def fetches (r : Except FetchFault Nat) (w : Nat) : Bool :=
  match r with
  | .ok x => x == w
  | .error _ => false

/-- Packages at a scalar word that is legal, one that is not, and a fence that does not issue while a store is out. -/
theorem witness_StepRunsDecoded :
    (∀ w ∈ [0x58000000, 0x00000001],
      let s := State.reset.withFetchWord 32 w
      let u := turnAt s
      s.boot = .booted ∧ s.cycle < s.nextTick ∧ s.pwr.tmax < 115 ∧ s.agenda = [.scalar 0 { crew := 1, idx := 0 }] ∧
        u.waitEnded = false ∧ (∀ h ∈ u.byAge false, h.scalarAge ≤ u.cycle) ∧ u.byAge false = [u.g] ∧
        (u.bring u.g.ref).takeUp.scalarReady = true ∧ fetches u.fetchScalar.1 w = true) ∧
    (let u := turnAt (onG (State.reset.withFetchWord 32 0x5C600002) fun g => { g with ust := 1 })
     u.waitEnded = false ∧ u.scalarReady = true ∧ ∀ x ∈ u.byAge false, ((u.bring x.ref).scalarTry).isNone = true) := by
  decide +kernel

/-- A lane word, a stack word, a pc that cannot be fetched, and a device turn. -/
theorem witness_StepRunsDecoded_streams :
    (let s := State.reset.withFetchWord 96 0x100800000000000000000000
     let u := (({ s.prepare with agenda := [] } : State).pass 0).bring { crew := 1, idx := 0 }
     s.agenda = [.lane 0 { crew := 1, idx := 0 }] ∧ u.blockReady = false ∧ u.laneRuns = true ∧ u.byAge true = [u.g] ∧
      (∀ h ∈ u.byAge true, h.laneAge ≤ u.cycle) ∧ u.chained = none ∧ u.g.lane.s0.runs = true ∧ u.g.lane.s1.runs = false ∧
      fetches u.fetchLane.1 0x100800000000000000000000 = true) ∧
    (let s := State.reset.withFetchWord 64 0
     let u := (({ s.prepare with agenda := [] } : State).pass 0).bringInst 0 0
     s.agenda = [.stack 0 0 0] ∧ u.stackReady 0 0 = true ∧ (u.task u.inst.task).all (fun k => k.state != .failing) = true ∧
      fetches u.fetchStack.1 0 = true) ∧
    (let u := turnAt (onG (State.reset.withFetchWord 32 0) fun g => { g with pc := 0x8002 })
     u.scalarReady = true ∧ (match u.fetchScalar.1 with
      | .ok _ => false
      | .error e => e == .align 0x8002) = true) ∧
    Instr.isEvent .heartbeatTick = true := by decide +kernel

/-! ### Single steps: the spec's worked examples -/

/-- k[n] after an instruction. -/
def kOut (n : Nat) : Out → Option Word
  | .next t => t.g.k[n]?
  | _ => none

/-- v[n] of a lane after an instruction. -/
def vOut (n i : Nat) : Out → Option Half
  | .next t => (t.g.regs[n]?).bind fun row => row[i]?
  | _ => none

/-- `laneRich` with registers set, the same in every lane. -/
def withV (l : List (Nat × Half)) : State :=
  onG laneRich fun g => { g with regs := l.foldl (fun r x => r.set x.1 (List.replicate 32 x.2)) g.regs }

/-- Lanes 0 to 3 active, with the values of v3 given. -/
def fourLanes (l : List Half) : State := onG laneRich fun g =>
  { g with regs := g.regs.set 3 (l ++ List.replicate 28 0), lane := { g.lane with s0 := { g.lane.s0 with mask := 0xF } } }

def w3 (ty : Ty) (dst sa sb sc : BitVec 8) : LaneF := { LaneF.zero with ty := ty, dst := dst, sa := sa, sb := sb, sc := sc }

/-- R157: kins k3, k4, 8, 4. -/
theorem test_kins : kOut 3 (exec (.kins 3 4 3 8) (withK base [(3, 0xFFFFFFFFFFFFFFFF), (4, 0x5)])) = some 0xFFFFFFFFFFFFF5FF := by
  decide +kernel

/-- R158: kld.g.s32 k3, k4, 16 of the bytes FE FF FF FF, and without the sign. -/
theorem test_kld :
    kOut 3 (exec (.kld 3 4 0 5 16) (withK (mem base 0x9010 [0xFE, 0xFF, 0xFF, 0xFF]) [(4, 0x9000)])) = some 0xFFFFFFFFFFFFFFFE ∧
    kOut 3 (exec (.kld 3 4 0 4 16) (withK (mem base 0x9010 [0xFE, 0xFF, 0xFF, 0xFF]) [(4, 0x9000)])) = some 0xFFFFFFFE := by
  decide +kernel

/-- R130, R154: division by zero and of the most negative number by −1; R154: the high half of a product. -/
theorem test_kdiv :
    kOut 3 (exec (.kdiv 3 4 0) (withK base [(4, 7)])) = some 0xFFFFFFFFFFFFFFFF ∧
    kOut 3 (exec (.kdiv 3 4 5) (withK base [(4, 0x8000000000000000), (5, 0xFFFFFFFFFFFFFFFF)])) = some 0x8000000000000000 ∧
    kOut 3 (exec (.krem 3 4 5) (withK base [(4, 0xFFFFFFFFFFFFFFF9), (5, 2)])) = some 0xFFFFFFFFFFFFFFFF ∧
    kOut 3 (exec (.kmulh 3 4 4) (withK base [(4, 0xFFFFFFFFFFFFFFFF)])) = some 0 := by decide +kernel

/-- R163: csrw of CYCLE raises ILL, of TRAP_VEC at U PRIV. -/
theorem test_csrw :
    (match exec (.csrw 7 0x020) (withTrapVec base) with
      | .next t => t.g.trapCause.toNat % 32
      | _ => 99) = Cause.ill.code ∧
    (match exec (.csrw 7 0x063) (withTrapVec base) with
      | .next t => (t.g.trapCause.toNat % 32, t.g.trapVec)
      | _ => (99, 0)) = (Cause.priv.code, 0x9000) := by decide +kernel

▶ What needs to be done
The response should hold only an exact repeat of the lines from the one with "(match exec (.csrw 7 0x063)" to the final line of the listing above.

▶ Task answer
    (match exec (.csrw 7 0x063) (withTrapVec base) with
      | .next t => (t.g.trapCause.toNat % 32, t.g.trapVec)
      | _ => (99, 0)) = (Cause.priv.code, 0x9000) := by decide +kernel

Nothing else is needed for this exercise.